そして、そこで出くわしてしまうのです”トロールのばけものどり”と。
想像を超える大きさで、しかも悪い顔をしているばけものどりを見て「そんなの逃げるしかできないよ!」と心の中で叫んだわたし。
でもわたしなんかと違ってこの子どもたち、ものすごく勇敢です。
そんな「あ~よかった」というシーンがあり、安堵するのもつかの間「そりゃそうだ!」という更なる恐怖が続きます。
外国の絵本ならではの絵と翻訳の文章は、ときどき笑わせてくれます。
しかし、それでもこわいが勝るという恐ろしさ!
こんなにゾっとする内容なのに、とても綺麗な絵が描かれています。
いったいどのように描かれているのか、みていきましょう。
ばけものどりすら美しい。石版画でつくる絵本
作者のおふたりはご夫婦です。
最初からおふたりで絵本を作られていたわけではなく、もともとはそれぞれ、壁画と子どもの肖像画を描いていました。
そして、児童書の専門家に勧められ、絵本の共作を開始したとのこと。
おふたりは『アブラハム・リンカーン』という絵本では、1940年にアメリカでその年に出版された最も優れた子ども向け絵本に授与される賞である”コルデコット賞”を受賞しています。
このおふたりの絵本の特徴は”石版画”です。
ものすごく簡単に説明すると石版画とは、石を削るのではなく、直接平らな石に油分を含んだクレヨンなどで絵を描き、描画部分以外は絶えず水で濡らすことでインクと水が反発する性質を利用して印刷しています。
ただ手書きするだけでも大変ですが、水で濡らさなくてはいけないことなどを考えると石版画はもっと手間がかかる手法です。
しかし、手書きとは異なる、どことなく優しい雰囲気がただよう絵はほんとうに素敵。
石版画で有名なのはミュシャの作品ですが、このふたりの作品もとても素敵な色使いで目を奪われてしまうでしょう。
ちなみにこの絵本は、奥さんイングリさんの故郷ノルウェーにある民話をもとにして描かれています。
民話はよく教訓を学んだりできますが…何かを学ぶ余裕あるのでしょうか…お話怖すぎますし、当時のノルウェーにはいったい何が生息していたのでしょうか…恐怖です。
子どもが一番こわいかも
ほんとうに恐ろしい話です。
これ、実際に起こったら何日か外出できないですよ。
でも大丈夫です、文章や絵でちゃんと笑えるポイントがあるので、明日も出かけられます。

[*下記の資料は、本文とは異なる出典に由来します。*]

-- ==== Sys2Proof/Laws/PerInstr.lean ====
section
/-! SUPPORT. One law for every instruction: the fields of the base word, read by the opcode map, name the instruction again (R28, R41). Its
proof is a case of the round trip between the encoder and the decoder, one lemma a constructor. -/

namespace Sys2Proof.Laws

/-- The fields of a well-formed instruction name that instruction; the steps that have no words are not asked. -/
def Fields.Statement (i : Instr) : Prop := ∀ r, i.raw = some r → i.wf = true → r.instr = some i

theorem Fields.Statement.none {i : Instr} (h : i.raw = Option.none) : Fields.Statement i := by
  intro r e
  rw [h] at e
  cases e

theorem Fields.Statement.of {i : Instr} {r : Raw} (h : i.raw = some r)
    (k : r.wf = true → i.ownRow = false → r.instr = some i) : Fields.Statement i := by
  intro u e w
  rw [h] at e
  cases e
  unfold Instr.wf at w
  rw [h] at w
  simp only [Bool.and_eq_true, Bool.not_eq_true'] at w
  exact k w.1 w.2

theorem Fields.fields4_2 : ∀ o : BitVec 2, (0#4 ++ o).extractLsb' 2 4 = 0#4 ∧ (0#4 ++ o).extractLsb' 0 2 = o := by decide
theorem Fields.fields2_4 : ∀ o : BitVec 4, (0#2 ++ o).extractLsb' 4 2 = 0#2 ∧ (0#2 ++ o).extractLsb' 0 4 = o := by decide
theorem Fields.fields1_5 : ∀ (n : BitVec 1) (p : BitVec 5), (n ++ p).extractLsb' 5 1 = n ∧ (n ++ p).extractLsb' 0 5 = p := by decide
theorem Fields.fieldsWidth : ∀ (w : BitVec 2) (x : BitVec 4), (w ++ x).extractLsb' 4 2 = w ∧ (w ++ x).extractLsb' 0 4 = x := by decide
theorem Fields.fieldsLdx : ∀ (h : BitVec 2) (s : BitVec 1) (w : BitVec 2), (h ++ s ++ 0#1 ++ w).extractLsb' 2 2 ≠ 1#2 ∧
    (h ++ s ++ 0#1 ++ w).extractLsb' 2 1 = 0#1 ∧ (h ++ s ++ 0#1 ++ w).extractLsb' 4 2 = h ∧
    (h ++ s ++ 0#1 ++ w).extractLsb' 3 1 = s ∧ (h ++ s ++ 0#1 ++ w).extractLsb' 0 2 = w := by decide
theorem Fields.fieldsStx : ∀ (h : BitVec 2) (w : BitVec 2), (h ++ 1#2 ++ w).extractLsb' 2 2 = 1#2 ∧
    (h ++ 1#2 ++ w).extractLsb' 4 2 = h ∧ (h ++ 1#2 ++ w).extractLsb' 0 2 = w := by decide
theorem Fields.fieldsBat : ∀ (z : BitVec 1) (o : BitVec 4), (z ++ 0#1 ++ o).extractLsb' 5 1 = z ∧ (z ++ 0#1 ++ o).extractLsb' 4 1 = 0#1 ∧
    (z ++ 0#1 ++ o).extractLsb' 0 4 = o ∧ (o ≠ 9#4 → (z ++ 0#1 ++ o).extractLsb' 0 5 ≠ 9#5) := by decide
theorem Fields.fieldsFence : ∀ s : BitVec 3, (0#3 ++ s).extractLsb' 3 3 = 0#3 ∧ (0#3 ++ s).extractLsb' 0 3 = s := by decide
theorem Fields.fieldsKind : ∀ (k : BitVec 2) (e : BitVec 1), (k ++ e ++ 0#3).extractLsb' 0 3 = 0#3 ∧ (k ++ e ++ 0#3).extractLsb' 4 2 = k ∧
    (k ++ e ++ 0#3).extractLsb' 3 1 = e := by decide
theorem Fields.fieldsVatom : ∀ (o : BitVec 1) (p : BitVec 3), (o ++ 0#2 ++ p).extractLsb' 3 2 = 0#2 ∧ (o ++ 0#2 ++ p).extractLsb' 5 1 = o ∧
    (o ++ 0#2 ++ p).extractLsb' 0 3 = p := by decide
theorem Fields.fieldsTld : ∀ z g t : BitVec 1, (0#3 ++ z ++ g ++ t).extractLsb' 3 3 = 0#3 ∧ (0#3 ++ z ++ g ++ t).extractLsb' 2 1 = z ∧
    (0#3 ++ z ++ g ++ t).extractLsb' 1 1 = g ∧ (0#3 ++ z ++ g ++ t).extractLsb' 0 1 = t := by decide
theorem Fields.fieldsTmma : ∀ (c : BitVec 1) (t : BitVec 2), (c ++ 0#3 ++ t).extractLsb' 2 3 = 0#3 ∧ (c ++ 0#3 ++ t).extractLsb' 5 1 = c ∧
    (c ++ 0#3 ++ t).extractLsb' 0 2 = t := by decide

theorem Fields.join12 (i : BitVec 12) : i.extractLsb' 6 6 ++ i.extractLsb' 0 6 = i := by
  ext j hj
  simp only [BitVec.getElem_append, BitVec.getElem_extractLsb']
  split <;> simp_all

theorem Fields.join10 (i : BitVec 10) : i.extractLsb' 6 4 ++ i.extractLsb' 0 6 = i := by
  ext j hj
  simp only [BitVec.getElem_append, BitVec.getElem_extractLsb']
  split <;> simp_all

theorem Fields.join18 (i : BitVec 18) : i.extractLsb' 12 6 ++ i.extractLsb' 6 6 ++ i.extractLsb' 0 6 = i := by
  ext j hj
  simp only [BitVec.getElem_append, BitVec.getElem_extractLsb']
  by_cases a : j < 6
  · simp only [a, dite_true, Nat.zero_add]
    exact BitVec.getLsbD_eq_getElem _
  · by_cases b : j - 6 < 6
    · simp only [a, b, dite_false, dite_true]
      rw [show 6 + (j - 6) = j by omega, BitVec.getLsbD_eq_getElem]
    · simp only [a, b, dite_false]
      rw [show 12 + (j - 6 - 6) = j by omega, BitVec.getLsbD_eq_getElem]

文章だと、おかあさんが初めてばけものどりを見たときの様子を”なんて ばかでかい とりでしょう”と表現されていたりします。
確かに”ばかでかい”であっているのですが、その訳でいいんですね(笑)
絵は、4兄妹の家中のものが風に吹き上げられる場面がオススメ!
特に表情と髪の毛に注目して読んでもらいたいです。
お話は恐ろしいんですけどね。
”ばけものどり”だけでもおそろしいのに”トロールの”がついちゃうんですよ。
それでも一件落着で終わるのですが、冷静になってみると結局人間ってこわい。
なによりも、子どもが一番こわいんじゃないかな…と思いました。
皆さんは何が一番こわいでしょうか。
ぜひ、ゾッとしたいときに『トロールのばけものどり』を読んでみてください。